A week in Taizé with a group of friends was an unforgettable experience of spiritual growth, meaningful connections, and profound serenity. Nestled in the heart of the Burgundy region in France, Taizé is a small village known for its ecumenical Christian community and its commitment to peace and reconciliation. Founded by Brother Roger Schutz in 1940, it is home to the Brothers of Taizé, an ecumenical Christian monastic order. Taizé is renowned for its distinctive style of prayer and worship, characterized by repetitive chants and simple, contemplative melodies.

The Journey Begins

Our journey began with a flight trip and train ride through the picturesque French countryside, as anticipation filled the air. As we arrived in Macon and then in Taizé, the serene atmosphere immediately embraced us. The simple yet welcoming accommodations, consisting of dormitory-style rooms and communal meals, reinforced the idea of living in harmony with others.

Communion with God

Taizé’s invitation to search for communion with God through community prayer, song, silence, personal reflection, and sharing became a living reality during our stay. Each day followed a structured routine.

Our group celebrated daily Holy Mass at 7:30 a.m. in the crypt chapel. The practice of having Holy Mass in a different language each day added a unique and enriching aspect to our spiritual journey. This helped our group to strengthen our shared faith and appreciate the universality of the Catholic Church.

The highlight of our days was the daily prayers in the iconic Church of Reconciliation, with Morning Prayer at 8:15 a.m., Midday Prayer at 12:20 p.m., and Evening Prayer at 8:30 p.m. from Monday to Saturday. Hundreds of people from around the world gathered there to sing Taizé chants, meditate in silence, and reflect on the messages of love and unity found in the Bible. The music and repetitive chants created a soothing, meditative ambience that resonated deep within our souls.

On Friday evening, we came together for the Evening Prayer, which was followed by a unique prayer ceremony centred around the cross. The joyous celebration of the light of the resurrection marked Saturday evening. Sundays commenced with the Eucharist at 10:00 am and came to a peaceful close with the Evening Prayer at 8:30 pm.

The Bells of Taizé

The use of the bells at the entrance of Taizé to mark the various prayer times throughout the day is a lovely tradition. The chiming of the bells at dawn, noon, and evening signalled us and the community to come together in prayer, fostering a sense of unity and reflection throughout the day.

The Heart of Taizé’s Community Life

We engaged in all aspects of community life throughout the week, which included three Taizé services, biblical lessons, reflective sessions, small group discussions, community service activities, and afternoon electives.

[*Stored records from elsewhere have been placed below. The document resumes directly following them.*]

/-- R148, entry by entry. -/
theorem gatedQuad_getD (mask : Byte) (lo : Nat) (q : Quad) {j : Nat} (h : j < 4) :
    (gatedQuad mask lo q).toList.getD j 0 =
      if mask.getLsbD (lo + j) then q.toList.getD j 0 else 0 := by
  interval_cases j <;> rfl

/-! ### One round of the driver -/

/-- What a sample of the driver makes of an existing chip and its port (R147). -/
theorem driverSample_chip {s : State} {k : ChipId} (h : s.present k = true) :
    (driverSample s).chip k = (s.chip k).advance s.cfg ∧
      (driverSample s).port k =
        (s.port k).withSides
          (gatedQuad (s.port k).ggStereo 4 ((s.chip k).advance s.cfg).channels)
          (gatedQuad (s.port k).ggStereo 0 ((s.chip k).advance s.cfg).channels) := by
  cases k with
  | c0 =>
    unfold driverSample
    cases s.cfg.dual <;> exact ⟨rfl, rfl⟩
  | c1 =>
    have hd : s.cfg.dual = true := h
    rw [driverSample, if_pos hd]
    exact ⟨rfl, rfl⟩

theorem driverSample_present (s : State) (k : ChipId) :
    (driverSample s).present k = s.present k := by
  cases k with
  | c0 => rfl
  | c1 => rw [State.present_c1, State.present_c1, driverSample_cfg]

/-- Settles O19: entry j of a port's side is the gated channel j (`driverSample_chip`,
`gatedQuad_getD`), and stands at 4k + j. -/
theorem stereoGating : Obligations.StereoGating := by
  intro s k j hk hj
  obtain ⟨hchip, hport⟩ := driverSample_chip hk
  have hk' := (driverSample_present s k).trans hk
  refine ⟨?_, ?_, ?_, ?_⟩
  · rw [rightChannels_getElem? hk' hj, hport, Port.withSides_right, gatedQuad_getD _ _ _ hj,
      Nat.zero_add, psgChannels, hchip]
  · rw [leftChannels_getElem? hk' hj, hport, Port.withSides_left, gatedQuad_getD _ _ _ hj,
      Nat.add_comm 4 j, psgChannels, hchip]
  · rw [rightChannels_length, driverSample_cfg]
  · rw [leftChannels_length, driverSample_cfg]

/-! ### Two chips -/

/-- Two states agree on what chip `k` is made of: the parameters, the chip, its port. -/
def State.sameChip (k : ChipId) (s s' : State) : Prop :=
  s.cfg = s'.cfg ∧ s.chip k = s'.chip k ∧ s.port k = s'.port k

theorem State.sameChip.present {k : ChipId} {s s' : State} (h : State.sameChip k s s') :
    s.present k = s'.present k := by
  cases k with
  | c0 => rfl
  | c1 => exact congrArg Config.dual h.1

theorem State.sameChip.oneSample {k : ChipId} {s s' : State} (h : State.sameChip k s s') :
    State.sameChip k (oneSample s) (oneSample s') := by
  have hp := h.present
  obtain ⟨hcfg, hchip, hport⟩ := h
  obtain ⟨hc, hq⟩ := oneSample_chip k s
  obtain ⟨hc', hq'⟩ := oneSample_chip k s'
  exact ⟨by simp [hcfg], by rw [hc, hc', hp, hchip, hcfg], by rw [hq, hq', hp, hchip, hcfg, hport]⟩

theorem State.sameChip.advanceSamples {k : ChipId} (n : Nat) :
    ∀ {s s' : State}, State.sameChip k s s' →
      State.sameChip k (advanceSamples n s) (advanceSamples n s') := by
  induction n with
  | zero => exact fun h => h
  | succ n ih => exact fun h => ih h.oneSample

@[simp] theorem State.chip_raise (s : State) (e : Error) (k : ChipId) :
    (s.raise e).chip k = s.chip k := by cases k <;> rfl

@[simp] theorem State.port_raise (s : State) (e : Error) (k : ChipId) :
    (s.raise e).port k = s.port k := by cases k <;> rfl

/-- A transaction that always completes, makes of chip `k` and of its port the same from any two
states that agree on them, and leaves the other chip and port as they are. -/
def ActsOnChip (k : ChipId) (r : State → Result) : Prop :=
  ∀ s s' : State, State.sameChip k s s' → ∃ t t', r s = .next t ∧ r s' = .next t' ∧
    t.chip k = t'.chip k ∧ t.port k = t'.port k ∧
    ∀ j, j ≠ k → t.chip j = s.chip j ∧ t.port j = s.port j

theorem State.sameChip.consume {k : ChipId} {s s' : State} (h : State.sameChip k s s') (n : Nat) :
    State.sameChip k (s.consume n) (s'.consume n) := by
  simpa [State.sameChip] using h

theorem actsOnChip_raise (k : ChipId) (e : Error) : ActsOnChip k fun s => .next (s.raise e) := by
  rintro s s' ⟨-, hchip, hport⟩
  exact ⟨_, _, rfl, rfl, by simpa using hchip, by simpa using hport, fun j _ => by simp⟩

/-- A register write at chip `k`, or the error of a chip that is missing (log 5). -/
theorem actsOnChip_psgWrite (k : ChipId) (val : Byte) : ActsOnChip k (psgWrite k val) := by
  intro s s' h
  obtain ⟨f, hf⟩ := psgWrite_eq_writeChip k val
  have hp := h.present
  cases hk : s.present k with
  | true =>
    obtain ⟨hcfg, hchip, hport⟩ := h
    refine ⟨_, _, (hf s).trans (writeChip_present hk),
      (hf s').trans (writeChip_present (hp.symm.trans hk)), ?_, by simpa using hport,
      fun j hj => ⟨State.chip_setChip_other _ hj _, by simp⟩⟩
    rw [State.chip_setChip_same, State.chip_setChip_same, hcfg, hchip]
  | false =>
    have hr := actsOnChip_raise k .dualChipDisabled s s' h
    simpa only [hf, writeChip_missing hk, writeChip_missing (hp.symm.trans hk)] using hr

theorem actsOnChip_setMask (k : ChipId) (mm : Byte) :
    ActsOnChip k fun s => .next (setMask k mm s) := by
  rintro s s' ⟨hcfg, hchip, hport⟩
  refine ⟨_, _, rfl, rfl, ?_⟩
  cases h : s.cfg.ggStereoOff with
  | true =>
    rw [setMask_of_ggStereoOff h, setMask_of_ggStereoOff (by rw [← hcfg, h])]
    exact ⟨hchip, hport, fun j _ => ⟨rfl, rfl⟩⟩
  | false =>
    rw [setMask_of_ggStereo h, setMask_of_ggStereo (by rw [← hcfg, h])]
    exact ⟨by simpa using hchip, by simp [hport],
      fun j hj => ⟨by simp, State.port_setPort_other _ hj _⟩⟩

theorem ActsOnChip.withByte {k : ChipId} {r : Byte → State → Result}
    (h : ∀ b, ActsOnChip k (r b)) (o : Operand8) : ActsOnChip k fun s => withByte o s r := by
  cases o with
  | byte b =>
    intro s s' hs
    obtain ⟨t, t', ht, ht', hchip, hport, hother⟩ := h b _ _ (hs.consume 1)
    exact ⟨t, t', ht, ht', hchip, hport, fun j hj => by simpa using hother j hj⟩
  | absent => exact actsOnChip_raise k _

theorem ActsOnChip.requireDual {k : ChipId} {r : State → Result} (h : ActsOnChip k r) :
    ActsOnChip k fun s => requireDual s (r s) := by
  intro s s' hs
  cases hd : s.cfg.dual with
  | true =>
    simpa only [requireDual_of_dual hd, requireDual_of_dual (hs.1 ▸ hd)] using h s s' hs
  | false =>
    simpa only [requireDual_of_single hd, requireDual_of_single (hs.1 ▸ hd)] using
      actsOnChip_raise k .dualChipDisabled s s' hs

/-- The four commands of the driver act on their chip alone (R142 to R145). -/
theorem actsOnChip_exec {i : Instr} {k : ChipId} (h : commandChip i = some k) :
    ActsOnChip k (exec i) := by
  cases i with
  | psgw1 dd => cases h; exact ActsOnChip.withByte (actsOnChip_psgWrite .c0) dd
  | psgw2 dd => cases h; exact (ActsOnChip.withByte (actsOnChip_psgWrite .c1) dd).requireDual
  | ggst1 mm => cases h; exact ActsOnChip.withByte (actsOnChip_setMask .c0) mm
  | ggst2 mm => cases h; exact (ActsOnChip.withByte (actsOnChip_setMask .c1) mm).requireDual
  | _ => cases h

/-- Settles O20: samples read and write one chip (`sameChip.advanceSamples`), and so does a command
(`actsOnChip_exec`). -/
theorem chipsAreIndependent : Obligations.ChipsAreIndependent := by
  refine ⟨fun n k s s' hcfg hchip hport => ?_, fun i k s s' hi hcfg hchip hport => ?_⟩
  · exact (State.sameChip.advanceSamples n ⟨hcfg, hchip, hport⟩).2
  · exact actsOnChip_exec hi s s' ⟨hcfg, hchip, hport⟩

end Sys2Proof.Machine
end

section
/-!
PROOFS, family 41_psg_advance, continued. The counters are sums tested at one bit; the LFSR is
arithmetic on the value of the seed; the outputs are `outputLevel` of entries of a legal volume table.
-/

namespace Sys2Proof.Machine

/-! ### `BASE_INCR` -/

theorem baseIncr_eq (cfg : Config) : baseIncr cfg = cfg.clock.toNat * 16777216 / 705600 := by
  unfold baseIncr Config.ticksDenominator
  omega

/-- Settles O21: the quotient's two inequalities, the bound `baseIncr_le`, and the only field read. -/
theorem baseIncrement : Obligations.BaseIncrement := by
  intro cfg
  have h := baseIncr_eq cfg
  refine ⟨by omega, by omega, baseIncr_le, fun cfg' hclock => ?_⟩
  rw [baseIncr_eq, baseIncr_eq, hclock]

/-! ### Counter tests -/

theorem noiseDue_iff (incr : Word32) (c : Chip) :
    noiseDue (noiseSum incr c) = true ↔ (c.noiseCount.toInt + incr.toInt) / 256 % 2 = 1 :=
  getLsbD_add_iff c.noiseCount incr 8 (by decide)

In the mornings, Bible introductions were led by a brother of the community, followed by small group discussions with the same groups maintained throughout the week. We could choose from various themed activities and workshops in the afternoons, covering subjects like art, poetry, music, justice and peace commitment, ecology, and more.

Contemplation and Walks

At Taizé, silence has a central place, and places are intended for spending a long time in silence, like the village church, the church of Reconciliation, or the St Stephen Spring. In the afternoons, we often ventured out for walks in the picturesque surroundings of St. Etienne Source. The lush, rolling hills, vineyards, and quaint French villages provided the perfect backdrop for contemplation and conversations with friends. These walks allowed us to process our spiritual experiences further and connect with the beauty of the natural world.

Volunteer Work

Throughout the week, between prayers and Bible introductions, we also engaged in practical community work as part of a team doing community chores, like serving meals, washing dishes, collecting trash, sweeping the common areas, cleaning the bathrooms, or helping with communication/translation. These activities allowed us to contribute to the communal life of Taizé and connect with the principles of simplicity and service.

Connections at the Oyak

We had the opportunity to relax and connect at Oyak, a non-profit café offering a variety of snacks and drinks and the only place at Taizé that opens daily in the early afternoon and after the evening prayer until 11 pm. It was a wonderful space where we met new people, shared our stories, cultures, traditions, and faith, discussed our areas of work, and exchanged ideas and contact information. The experience was beautiful and enriching.

Free from Distractions

Sitting quietly in the outdoor areas during the day or spending moments under the starlit sky in the absence of distractions like smartphones and the internet made these moments at Taizé even more precious, reinforcing our connection with one another and with the present moment which can be hard to achieve in our digitally connected world.

Gratitude and Memories

Leaving Taizé was bittersweet, but we departed with a profound sense of gratitude for the opportunity to spend a week in this haven of tranquillity, surrounded by friends who had become like family.

The memories of Taizé continue to inspire us to live more intentionally and to cherish the beauty of simplicity, community, and spiritual connection in our lives. Taizé had indeed provided us with the opportunity to step back from daily life, meet a wide variety of people, and consider our commitments to the Church and to society.

Our participation in community life and the daily programme had been a transformative experience, instilling a sense of peace, compassion, and open-mindedness that we carried back into our everyday lives as we continued our spiritual growth and self-discovery journey.